-- ==== Sys2Proof/Machine/Maps.lean ====
section
/-! DEFINITION. Sparse tables: a list of key and value pairs with rising keys. The register store, the head table,
meter contexts and every other table the device indexes by number are such lists, so that equal tables are equal data. -/

namespace Sys2Proof.Maps

/-- The value stored under `k`, if any. -/
def get? {α : Type} (k : Nat) : List (Nat × α) → Option α
  | [] => none
  | (j, v) :: m => if j = k then some v else get? k m

/-- The value stored under `k`, or `d`. -/
def getD {α : Type} (m : List (Nat × α)) (k : Nat) (d : α) : α := (get? k m).getD d

/-- Whether a value is stored under `k`. -/
def has {α : Type} (m : List (Nat × α)) (k : Nat) : Bool := (get? k m).isSome

/-- The table without the entry under `k`. -/
def del {α : Type} (k : Nat) : List (Nat × α) → List (Nat × α)
  | [] => []
  | (j, v) :: m => if j = k then del k m else (j, v) :: del k m

/-- Insert before the first greater key. -/
def ins {α : Type} (k : Nat) (v : α) : List (Nat × α) → List (Nat × α)
  | [] => [(k, v)]
  | (j, w) :: m => if k < j then (k, v) :: (j, w) :: m else (j, w) :: ins k v m

/-- Store `v` under `k`. -/
def put {α : Type} (m : List (Nat × α)) (k : Nat) (v : α) : List (Nat × α) := ins k v (del k m)

/-- Change the entry under `k`, where there is one. -/
def modify {α : Type} (m : List (Nat × α)) (k : Nat) (f : α → α) : List (Nat × α) :=
  match get? k m with
  | some v => put m k (f v)
  | none => m

/-- Keys strictly rising from above `lo`. -/
def risingFrom {α : Type} (lo : Nat) : List (Nat × α) → Bool
  | [] => true
  | (j, _) :: m => decide (lo ≤ j) && risingFrom (j + 1) m

/-- The canonical form: keys strictly rising. -/
def rising {α : Type} (m : List (Nat × α)) : Bool := risingFrom 0 m

end Sys2Proof.Maps
end

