-- ==== Sys2Proof/Machine/RegMap.lean ====
section
/-! DEFINITION. The BAR0 register map, block by block, from the register tables of the spec's chapters
(02 to 17): for each register its offset, its instances, and its fields with their R8 types and reset values.
A bit no field names is Reserved: it reads as zero and a write does not change it (R6). A field whose table
gives its reset as fuses, grade, RING_MAP or 'Nominal' stands here with 0; `State.readReg` shows its value. -/

namespace Sys2Proof
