-- ==== Sys2Proof/Machine/RunnerFrame.lean ====
section
/-! DEFINITION. Runner frames as R426 lays them out: a 16 B header, the payload and a CRC-32. The payload of a HELLO has a layout;
that of any other frame has none in the spec and is a free value (log entry 89). -/

namespace Sys2Proof.Machine

/-- TYPE (R426). An answer to a command goes in a COMMAND frame. -/
def RunnerMsg.type : RunnerMsg → Nat
  | .hello _ => 1
  | .mirror _ _ => 2
  | .confirm _ => 3
  | .forwardUp _ => 4
  | .acceptNotice _ _ _ _ => 5
  | .forwardDown _ _ _ _ => 6
  | .downConfirm _ _ => 7
  | .command _ => 8
  | .applied _ => 8
  | .resync _ => 9
  | .digest _ => 10

/-- The payload (R426). -/
def RunnerMsg.payload : RunnerMsg → Bytes
  | .hello h =>
    leBytes 1 h.state ++ leBytes 1 h.cause ++ leBytes 8 h.confirmed ++ leBytes 8 h.buildSerial ++ beBytes 32 h.mapDigest
  | m => runnerPayload m

/-- Header and payload of a frame (R426). -/
def runnerBody (m : RunnerMsg) (again : Bool) (src dst hops seq ack : Nat) : Bytes :=
  leBytes 1 m.type ++ leBytes 1 (b2n again) ++ leBytes 2 m.payload.length ++ leBytes 1 src ++ leBytes 1 dst ++ leBytes 1 hops ++ [0] ++
    leBytes 2 seq ++ leBytes 2 ack ++ leBytes 4 0 ++ m.payload

/-- A frame to send: its body and the CRC-32 over it. -/
def runnerBytes (m : RunnerMsg) (again : Bool) (src dst hops seq ack : Nat) : Bytes :=
  let b := runnerBody m again src dst hops seq ack
  b ++ leBytes 4 (crc32 b).toNat

/-- R425, R426: the CRC of a received frame holds. -/
def RHdr.crcOk (h : RHdr) (m : RunnerMsg) : Bool := h.crc == (crc32 (runnerBody m h.again h.src h.dst h.hops h.seq h.ack)).toNat

end Sys2Proof.Machine
end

======

Throughout the material above, count each line holding "entry" and answer with the total alone.

3